(Dataset extract)
/-- Issue a matrix command (R327, R329): a release at pack scope (R324, R177). `mk` gives the command but for its
identity and work. Identifiers are read as they stand: a poisoned one raises nothing and poisons no row, which is the model's choice
(log entry 116). -/
def issueMat (s : State) (h : Here) (n : BitVec 3) (op : MatOp) (a a1 b b1 ctl : BitVec 64) (steps : Nat) : Res State := do
  let p := h.pack
  if 4 ≤ ((s.core p.core).mats.filter (fun c => c.pack == h.pid && c.warp == h.wi)).length then .error .hold else do
  let (phys, t) ← s.tileOf p n.toNat
  let fmt (e : Nat) : BitVec 128 := (p.fmt.getD e none).getD 0
  let loop := op == .mloop || op == .mstep
  let adrv := h.warp.adrv.toNat
  let c0 : MatCmd :=
    { tag := (s.core p.core).seq, core := p.core, pack := h.pid, ctx := p.ctx, warp := h.wi, pc := s.wordPc, op := op,
      tile := n.toNat, a := a, a1 := a1, b := b, b1 := b1, ctl := ctl,
      fA := if loop then fmt (mcFmta ctl) else 0, fB := if loop then fmt (mcFmtb ctl) else 0, ids := [],
      no := h.warp.mathSeq + 1, steps := steps, stepsDone := 0, charge := 0, passed := 0, batch := none }
  matCheck p (s.futureTile p n.toNat t) adrv c0
  releaseHold h
  let idAt (m : Nat) : BitVec 16 := BitVec.ofNat 16 (leNat [s.windowByte p (adrv + 2 * m), s.windowByte p (adrv + 2 * m + 1)])
  let ids := if loop && mcAden ctl then (upTo (shapeM (mcShape ctl))).map idAt else []
  let c1 := { c0 with ids := ids }
  let (w, d) := s.workOf p c1
  let e := estimate w d
  let c := { c1 with charge := (e + steps - 1) / max 1 steps }
  let s0 ← (s.putTile p n.toNat phys t).lockRanges p.core p.ctx h.pid c.tag c.ranges
  let s1 := if ids.isEmpty then s0 else s0.detectWindow p [(adrv, 2 * ids.length)]
  let s2 ← s1.issueFlight h .math (.engine c.tag) none none false
  .ok ((s2.modCore p.core (fun k => { k with seq := k.seq + 1, mats := k.mats ++ [c] })).setCur (fun v => { v with
    mathSeq := v.mathSeq + 1
    lastEst := BitVec.ofNat 64 (2 ^ 40 + d * 2 ^ 32 + min e (2 ^ 32 - 1)) }))

def execMloop (ka kb kc : BitVec 6) (t : BitVec 3) (s : State) : Host.Outcome State Fault Refusal :=
  runWord (.mloop ka kb kc t) s (fun h =>
    let w := h.warp
    issueMat s h t .mloop (w.kreg ka.toNat) (w.kreg (ka.toNat + 1)) (w.kreg kb.toNat) (w.kreg (kb.toNat + 1))
      (w.kreg kc.toNat) (mcSteps (w.kreg kc.toNat)))

def execMstep (ka kb kc : BitVec 6) (t : BitVec 3) (s : State) : Host.Outcome State Fault Refusal :=
  runWord (.mstep ka kb kc t) s (fun h =>
    let w := h.warp
    issueMat s h t .mstep (w.kreg ka.toNat) 0 (w.kreg kb.toNat) 0 (w.kreg kc.toNat) 1)

def execMzero (t : BitVec 3) (s : State) : Host.Outcome State Fault Refusal :=
  runWord (.mzero t) s (fun h => issueMat s h t .mzero 0 0 0 0 0 1)

def execMtld (ka kb : BitVec 6) (t : BitVec 3) (s : State) : Host.Outcome State Fault Refusal :=
  runWord (.mtld ka kb t) s (fun h => issueMat s h t .mtld (h.warp.kreg ka.toNat) 0 0 0 (h.warp.kreg kb.toNat) 1)

def execMtst (ka kb : BitVec 6) (t : BitVec 3) (s : State) : Host.Outcome State Fault Refusal :=
  runWord (.mtst ka kb t) s (fun h => issueMat s h t .mtst (h.warp.kreg ka.toNat) 0 0 0 (h.warp.kreg kb.toNat) 1)

def execMfft (ka : BitVec 6) (t : BitVec 3) (s : State) : Host.Outcome State Fault Refusal :=
  runWord (.mfft ka t) s (fun h =>
    let p := h.warp.kreg ka.toNat
    issueMat s h t .mfft p (h.warp.kreg (ka.toNat + 1)) 0 0 0 (ffLast p + 1 - ffFirst p))

def execMtwid (ka : BitVec 6) (t : BitVec 3) (s : State) : Host.Outcome State Fault Refusal :=
  runWord (.mtwid ka t) s (fun h => issueMat s h t .mtwid (h.warp.kreg ka.toNat) 0 0 0 0 1)

/-! ## The words that act at issue -/

/-- `mfmt` (R326). -/
def execMfmt (ka kb : BitVec 6) (s : State) : Host.Outcome State Fault Refusal :=
  runWord (.mfmt ka kb) s (fun h => do
    let off := (h.warp.kreg ka.toNat).toNat
    let bs ← s.block h off 16 16
    let b : BitVec 128 := recOf 128 bs
    if !fmtBlockOk (pktWindow h.pack.pkt) b then .error (.raise .fmt (h.warp.kreg ka.toNat) 0 false)
    else .ok ((s.detectWindow h.pack [(off, 16)]).modPack h.pid (fun p => { p with fmt := p.fmt.set ((h.warp.kreg kb.toNat).toNat % 16) (some b) })))

/-- `madr` (R335). -/
def execMadr (ka : BitVec 6) (s : State) : Host.Outcome State Fault Refusal :=
  runWord (.madr ka) s (fun h =>
    let x := (h.warp.kreg ka.toNat).toNat
    if x % 2 = 1 then raiseAt .misalign x
    else if pktWindow h.pack.pkt ≤ x then raiseAt .view x
    else done s (fun w => { w with adrv := h.warp.kreg ka.toNat }))

/-- `mcfg` (R340): held until the pack's earlier matrix commands have completed. -/
def execMcfg (ka kb : BitVec 6) (s : State) : Host.Outcome State Fault Refusal :=
  runWord (.mcfg ka kb) s (fun h =>
    let f := (h.warp.kreg ka.toNat).toNat
    let table := pktAdaptt h.pack.pkt
    let id := (h.warp.kreg kb.toNat).extractLsb' 0 16
    if 2 ≤ f then raise0 .fmt
    else if (s.core h.pack.core).mats.any (fun c => c.pack == h.pid) then .error .hold
    else .ok (s.modCtx h.pack.ctx (fun x => { x with
      adCache := x.adCache.filter (fun e => e.table != table || (f == 1 && e.id != id)) })))

/-- `mbatch` (R341): close the warp's commands since the last one into a batch. -/
def execMbatch (ka : BitVec 6) (s : State) : Host.Outcome State Fault Refusal :=
  runWord (.mbatch ka) s (fun h =>
    let b := h.warp.batch
    let close (c : MatCmd) : MatCmd :=
      if c.pack = h.pid ∧ c.warp = h.wi ∧ c.batch = none then { c with batch := some b } else c
    .ok ((s.modCore h.pack.core (fun k => { k with mats := k.mats.map close })).setCur (fun w =>
      { w.setK ka.toNat b with
        batch := b + 1
        pending := w.pending.map (fun f => if f.mathNo.isSome ∧ f.batchCmd = none then { f with batchCmd := some b.toNat } else f) })))

/-- `mwait` (R341): blocks until the batches up to a number have completed; an ADAPT that they have left pending is then raised (R339),
or the oldest of all where older faults are pending beside it (R417, log entry 29). -/
def execMwait (ka : BitVec 6) (s : State) : Host.Outcome State Fault Refusal :=
  runWord (.mwait ka) s (fun h =>
    let n := h.warp.kreg ka.toNat
    let waits := (s.core h.pack.core).mats.any (fun c => c.pack == h.pid && c.warp == h.wi &&
      (match c.batch with | some b => b.ule n | none => false))
    if waits then .error (.block (.mwait n))
    else if h.warp.pending.any (fun f => f.batchCmd.any (fun b => decide (b ≤ n.toNat))) then
      match h.warp.pending with
      | f :: _ => raisePending f
      | [] => done s id
    else done s id)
(End Dataset extract)
Problem statement:
Among the entries above, copy exactly only the lines starting with the one containing "def execMfft (ka" and going through the one containing "runWord (.madr ka) s (fun h =>", both ends included.

Exercise answer:
def execMfft (ka : BitVec 6) (t : BitVec 3) (s : State) : Host.Outcome State Fault Refusal :=
  runWord (.mfft ka t) s (fun h =>
    let p := h.warp.kreg ka.toNat
    issueMat s h t .mfft p (h.warp.kreg (ka.toNat + 1)) 0 0 0 (ffLast p + 1 - ffFirst p))

def execMtwid (ka : BitVec 6) (t : BitVec 3) (s : State) : Host.Outcome State Fault Refusal :=
  runWord (.mtwid ka t) s (fun h => issueMat s h t .mtwid (h.warp.kreg ka.toNat) 0 0 0 0 1)

/-! ## The words that act at issue -/

/-- `mfmt` (R326). -/
def execMfmt (ka kb : BitVec 6) (s : State) : Host.Outcome State Fault Refusal :=
  runWord (.mfmt ka kb) s (fun h => do
    let off := (h.warp.kreg ka.toNat).toNat
    let bs ← s.block h off 16 16
    let b : BitVec 128 := recOf 128 bs
    if !fmtBlockOk (pktWindow h.pack.pkt) b then .error (.raise .fmt (h.warp.kreg ka.toNat) 0 false)
    else .ok ((s.detectWindow h.pack [(off, 16)]).modPack h.pid (fun p => { p with fmt := p.fmt.set ((h.warp.kreg kb.toNat).toNat % 16) (some b) })))

/-- `madr` (R335). -/
def execMadr (ka : BitVec 6) (s : State) : Host.Outcome State Fault Refusal :=
  runWord (.madr ka) s (fun h =>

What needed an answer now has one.